Konuya ilişkin İleri’ye konuşan Parisa ¨Şiddete maruz kalmış, ezilmiş ve yasal açıdan hiçbir hakka sahip olmayan, çocuklu bir kadın olarak baskılardan, şiddetlerden kurtulmaya çalıştım ama Türkiye’den gönderilmemin önünde hiçbir engel kalmadı¨ dedi. Eğer İran’a geri dönerse aile baskılarından dolayı ya eski eşiyle tekrar evlenmek zorunda kalacağını ya da aşiret büyüklerinden biriyle evlenmek zorunda kalacağını söyleyen Parisa, ¨Ailemin bana defalarca gönderdiği mesajlarda öldürülmemem için tek yolun bu olduğu söylendi, eğer evlenmeyi kabul etmezsem çocuğumu benden alır beni de öldürürler¨ ifadelerini kullandı.

‘İSTEDİKLERİ ANDA PARİSA’YI SINIR DIŞI EDEBİLİRLER’

Parisa’nın avukatı olan Avukat Burak Bayramcı ise ¨Parisa Hanım için buradaki hukuki süreç sonlandı, gidebileceğimiz başka bir merci yok¨ dedi.

Reddin gerekçesinin, İstanbul İl Göç İdaresi’nin uzmanının tamamen soyut ve öznel değerlendirmelerine dayandığını söyleyen Av.
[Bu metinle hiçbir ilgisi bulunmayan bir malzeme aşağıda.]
/-- The ends of the scratchpad and of the ranges, the smallest and largest counts, a list with a row that is not there, and the knots that
KWAIT waits for and clears. -/
theorem witness_CopyIssues (cs : CSlot) :
    let c := copying.now
    let here : List RangeClass := [.plain, .managed, .host]
    let anywhere : List RangeClass := [.plain, .managed, .host, .remote]
    let w : CW := ⟨5, 2, 0, 0, 1, 0, 0, 3, 0⟩
    let x := c.sReg
    let d := c.handle (c.hReg 1)
    let t := c.handle (c.hReg 2)
    let u := c.handle (c.hReg 3)
    let row : Int → List (Int × Nat) := fun b => (List.range 8).map fun (i : Nat) => (b + 4 * (i : Int), 4)
    let first : Int → List (Int × Nat) := fun b => (List.range 12).map fun i => (b + 4 * ((i % 4 : Nat) : Int), 4)
    let rows := (List.range 4).map fun k => leNat (SMap.getList 0 c.spad (0x1FFFF0 + 4 * k) 4)
    c.KnotsAllow (maskKnots w.cmask w.kc0 w.kc1 w.kc2) w.kp (engineSource (c.engineOf cs)) ∧
      (c.copies.filter fun o => o.engine == c.engineOf cs).length < 64 ∧ copying.Issues cs.slot ⟨0, 0⟩ none ∧
      ((x 3).toNat % 2 ^ 22 = 16 ∧ (x 5).toNat % 2 ^ 22 = 2097152 ∧ (x 5).toNat < 2 ^ 22) ∧
      (c.Reaches (x 1) 16 16 .w here ∧ c.Reaches (x 2) 16 16 .r here ∧ c.Reaches (x 0) 16 2097152 .w here ∧ c.Reaches (x 6) 16 2097152 .r here ∧
        c.Reaches (x 4) 16 16 .w anywhere ∧ c.Reaches (x 1) 16 16 .r anywhere ∧ c.isRemote (x 4) ≠ c.isRemote (x 1)) ∧
      (c.tagKnown d.tag = true ∧ t.tag = d.tag ∧ u.tag = d.tag ∧ d.SameExtents t ∧ d.SameExtents u ∧ c.Holds d d.indices (row 0x1FFFE0) .w here ∧
        c.Holds t t.indices (row 0x40FFE0) .r here ∧ c.Holds d d.indices (row 0x1FFFE0) .w anywhere ∧ c.Holds u u.indices (row 0x80FFE0) .r anywhere ∧
        c.handleRemote d d.indices ≠ c.handleRemote u u.indices) ∧
      ((x 8).extractLsb' 48 16 = 0 ∧ (x 8).extractLsb' 21 11 = 0 ∧ ((x 8).extractLsb' 32 16).toNat = 4 ∧ ((x 8).extractLsb' 0 21).toNat = 0x1FFFF0 ∧
        0x1FFFF0 + 4 * 4 ≤ c.spadSize ∧ rows = [2, 0, 0, 0] ∧ isZ t.tag = false ∧ t.stepmode < 2 ∧ u.stepmode < 2 ∧ t.ext0 * t.width % 128 = 0 ∧
        u.ext0 * u.width % 128 = 0 ∧ t.ext1 = 2 ∧
        c.Holds t (t.rowsElems rows) (first 0x40FFE0) .r here ∧ c.Holds t (t.rowsElems rows) (first 0x40FFE0) .w here ∧
        c.Holds u (u.rowsElems rows) (first 0x80FFE0) .r [.remote] ∧ c.Holds u (u.rowsElems rows) (first 0x80FFE0) .w [.remote] ∧ u.global = true ∧
        c.Reaches (x 0) 16 (4 * rowBytes t) .w here ∧ c.Reaches (x 0) 16 (4 * rowBytes t) .r here) ∧
      (isGlobal (x 9) = true ∧ c.Reaches (x 9) 128 128 .w [.plain, .remote] ∧ c.namesGroup (x 9) = false ∧ c.Reaches (x 0) 128 128 .r here ∧
        (x 10).extractLsb' 32 6 = 0x08 ∧ (x 10).extractLsb' 40 2 ≠ 3 ∧ (x 10).extractLsb' 42 22 = 0 ∧ (x 10).extractLsb' 38 2 = 0 ∧
        (x 10).extractLsb' 22 10 = 0 ∧ (x 10).toNat % 2 ^ 22 = 128) ∧
      (isGlobal (x 6) = true ∧ c.Reaches (x 6) 128 2097152 .w [.plain, .remote] ∧ c.namesGroup (x 6) = false ∧ c.Reaches (x 0) 128 2097152 .r here ∧
        (x 11).extractLsb' 32 6 = 0x07 ∧ (x 11).extractLsb' 40 2 ≠ 3 ∧ (x 11).extractLsb' 42 22 = 0 ∧ (x 11).extractLsb' 38 2 = 0 ∧
        (x 11).extractLsb' 22 10 = 0 ∧ (x 11).toNat % 2 ^ 22 = 2097152) ∧
      (isGlobal (x 7) = true ∧ c.Reaches (x 7) 128 16 .w [.remote] ∧ c.namesGroup (x 7) = true ∧ c.Reaches (x 0) 128 16 .r here) ∧
      ((x 13).toNat % 64 = 0 ∧ (x 13).toNat + 64 ≤ c.spadSize ∧ copying.stageCap c (x 0).toNat ≠ 0) ∧
      ((x 12 = 4 ∧ (c.knot 2).state = .resolved ∧ (c.knot 5).state = .free) ∧ (x 14 = 8 ∧ (c.knot 3).state = .failed)) ∧
      ∀ i ∈ [Instr.cpy cs ⟨0, 0⟩ { w with a := 1, b := 2 }, .cpyr cs ⟨0, 0⟩ { w with a := 4, b := 1 }, .cfill cs ⟨0, 0⟩ { w with a := 2, b := 1 },
        .cpyt cs ⟨0, 0⟩ { w with a := 1, b := 2, c := 0 }, .cpytr cs ⟨0, 0⟩ { w with a := 1, b := 3, c := 0 }, .gath cs ⟨0, 0⟩ { w with a := 0, b := 2, c := 8 },
        .gathr cs ⟨0, 0⟩ { w with a := 0, b := 3, c := 8 }, .scat cs ⟨0, 0⟩ { w with a := 2, b := 0, c := 8 }, .scatr cs ⟨0, 0⟩ { w with a := 3, b := 0, c := 8 },
        .redc cs ⟨0, 0⟩ { w with a := 9, b := 0, c := 10 }, .bcst cs ⟨0, 0⟩ { w with a := 7, b := 0, c := 3 }, .ldq cs ⟨0, 0⟩ { w with a := 13, c := 0 },
        .stq cs ⟨0, 0⟩ { w with a := 13, c := 0 }, .kwait cs ⟨0, 0⟩ { w with a := 12, c := 0 }, .kwait cs ⟨0, 0⟩ { w with a := 14, c := 0, step := 1 }], i.check1 = none := by
  refine ⟨⟨?_, ?_, ?_⟩, ?_, issues_of ?_, ?_, ⟨reaches_of ?_, reaches_of ?_, reaches_of ?_, reaches_of ?_, reaches_of ?_, reaches_of ?_, ?_⟩,
    ⟨?_, ?_, ?_, ⟨?_, ?_, ?_, ?_⟩, ⟨?_, ?_, ?_, ?_⟩, holds_of ?_, holds_of ?_, holds_of ?_, holds_of ?_, ?_⟩,
    ⟨?_, ?_, ?_, ?_, ?_, ?_, ?_, ?_, ?_, ?_, ?_, ?_, holds_of ?_, holds_of ?_, holds_of ?_, holds_of ?_, ?_, reaches_of ?_, reaches_of ?_⟩,
    ⟨?_, reaches_of ?_, ?_, reaches_of ?_, ?_⟩, ⟨?_, reaches_of ?_, ?_, reaches_of ?_, ?_⟩, ⟨?_, reaches_of ?_, ?_, reaches_of ?_⟩, ?_⟩ <;>
    cases cs <;> decide +kernel
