/-- The BEACON payload (R464), and what its reception measures: whether the receiver has locked and had 1,000 valid idle ordered sets
(R465), the fine stamp of its K27.7 here, and the one-way latency in ns (R461). -/
structure Beacon where
  roleB : Bool
  join : Fin 8
  primary : Bool
  fenced : Bool
  regHeard : Bool
  partHeard : Bool
  fine : Fin 50
  ptick : BitVec 64
  phases : BitVec 16
  active : BitVec 16
  fuses : Byte
  strings : Byte
  resets : Byte
  rails : BitVec 24
  chans : BitVec 16
  crc : Word
  ready : Bool
  rxFine : Fin 50
  lat : BitVec 16
  deriving DecidableEq, Repr

/-- A sender of witness messages (R474). -/
inductive WitFrom where
  | a | b | registrar
  deriving DecidableEq, Repr

/-- The common part of a witness message (R474), and whether its CRC is right. -/
structure WitHead where
  sender : WitFrom
  epoch : Word
  seq : Word
  crcOk : Bool
  deriving DecidableEq, Repr

/-- HEARTBEAT, bytes 12 onward (R474): join state; partner heard, fenced, primary, owns transferable objects; request 0 none, 1 REVERT, 2
MIGRATE; PREF; pair tick; mirrored configuration CRC. -/
structure HeartbeatMsg where
  join : Fin 8
  partHeard : Bool
  fenced : Bool
  primary : Bool
  owns : Bool
  request : Fin 3
  prefB : Bool
  ptick : Word
  crc : Word
  deriving DecidableEq, Repr

/-- EPOCH, bytes 12 onward (R474): cause 1 verdict, 2 link fence, 3 start, 4 revert, 5 migrate; map 0 configured, 1 and 2 transferable
objects to A and B; primary; unit lost or fenced 0 none, 1 A, 2 B; effective pair tick, 0 on receipt. -/
structure EpochMsg where
  cause : Fin 6
  map : Fin 3
  primaryB : Bool
  lost : Fin 3
  eff : BitVec 64
  deriving DecidableEq, Repr

/-- A link-fence or commanded FENCE (R474). -/
inductive FenceCause where
  | link | command
  deriving DecidableEq, Repr

/-- What a read under SECDED finds in a word (R531, R577). -/
inductive WordError where
  | none | single | double
  deriving DecidableEq, Repr

/-- The header of a frame that a chain port receives (R551): the port, RETX, image identifier, block number, hop count; whether its CRC is
right, and whether it ended with K30.7. -/
structure ChainHead where
  port : Fin 2
  retx : Bool
  image : Word
  block : Word
  hop : Byte
  crcOk : Bool
  aborted : Bool
  deriving DecidableEq, Repr

/-- What an SRAM word that Sieve reads belongs to (R580): a region, and the object there where the owner reacts on it. -/
inductive SramSpot where
  | working
  | coefficients
  | catalogue (n : Fin 1024)
  | topsoil
  | subsoil
  | events
  | mailbox (c : Fin 64)
  | transaction (k : Nat)
  | string (n : Fin 8)
  | curve (n : Fin 24)
  | other
  deriving DecidableEq, Repr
Bayramcı şöyle konuştu:

¨Dilekçelerimizde Parisa’nın İran’da maruz kaldığı her şeyi belgeleriyle anlattık, vücudundaki darp izlerinin, yara ve yanık izlerinin fotoğrafları dahi mevcuttu. İdare Mahkemesi bu başvurumuzu reddetti ve biz de İstinaf Mahkemesi’ne taşıdık, İstinaf da reddetti. İstinaf’ta kesinleşen bir dava olduğu için Danıştay’a gidemiyoruz ve dolayısıyla ret kararı kesinleşmiş oluyor. Bu konuda yapabileceğimiz başka bir şey kalmadı. İstedikleri anda Parisa’yı sınır dışı edebilirler.¨

‘TÜRKİYE’DE KORUMA TALEPLERİ KONUSUNDA ÜLKE BAZLI DEĞERLENDİRME YAPILIYOR’

Daha önceki benzer davalara verilen ret kararlarından da yola çıkarak, Türkiye’de koruma talepleri konusunda ülke bazlı bir değerlendirme yapıldığını söyleyen Av. Bayramcı, ¨Bu davalarda salt hukuki bir inceleme yapılmıyor, devlet İran’dan veya Türki cumhuriyetlerden gelen mültecilerin davasına olumsuz yaklaşıyor¨ dedi ve bunu ülkeler arası ilişkilerden kaynaklı siyasi bir yaklaşım olarak değerlendirdi.

DAHA ÖNCE AYNI KOŞULLARDAKİ BİR KIZ ÇOCUĞU KATLEDİLMİŞTİ

Parisa’nın başvurularının reddedilmesi, İran’da erkek şiddetinden kaçan 17 yaşındaki kız çocuğunun yakın zamanda vahşice katledilmesini bir kez daha akıllara getirdi. 

Şubat 2022’de İran'ın Huzistan eyaletinin başkenti Ahvaz'da, Mona Hayderi isimli kız çocuğu, evli olduğu erkeğin baskısından ve şiddetinden kurtulmak için Türkiye'ye kaçmıştı ancak daha sonra ailesi tarafından tekrar İran'a götürülmüştü. 

Mona Hayderi, İran’a götürüldükten sonra evli olduğu erkek tarafından Ahvaz'ın Kasaei Meydanı'nda vahşice katledilmişti.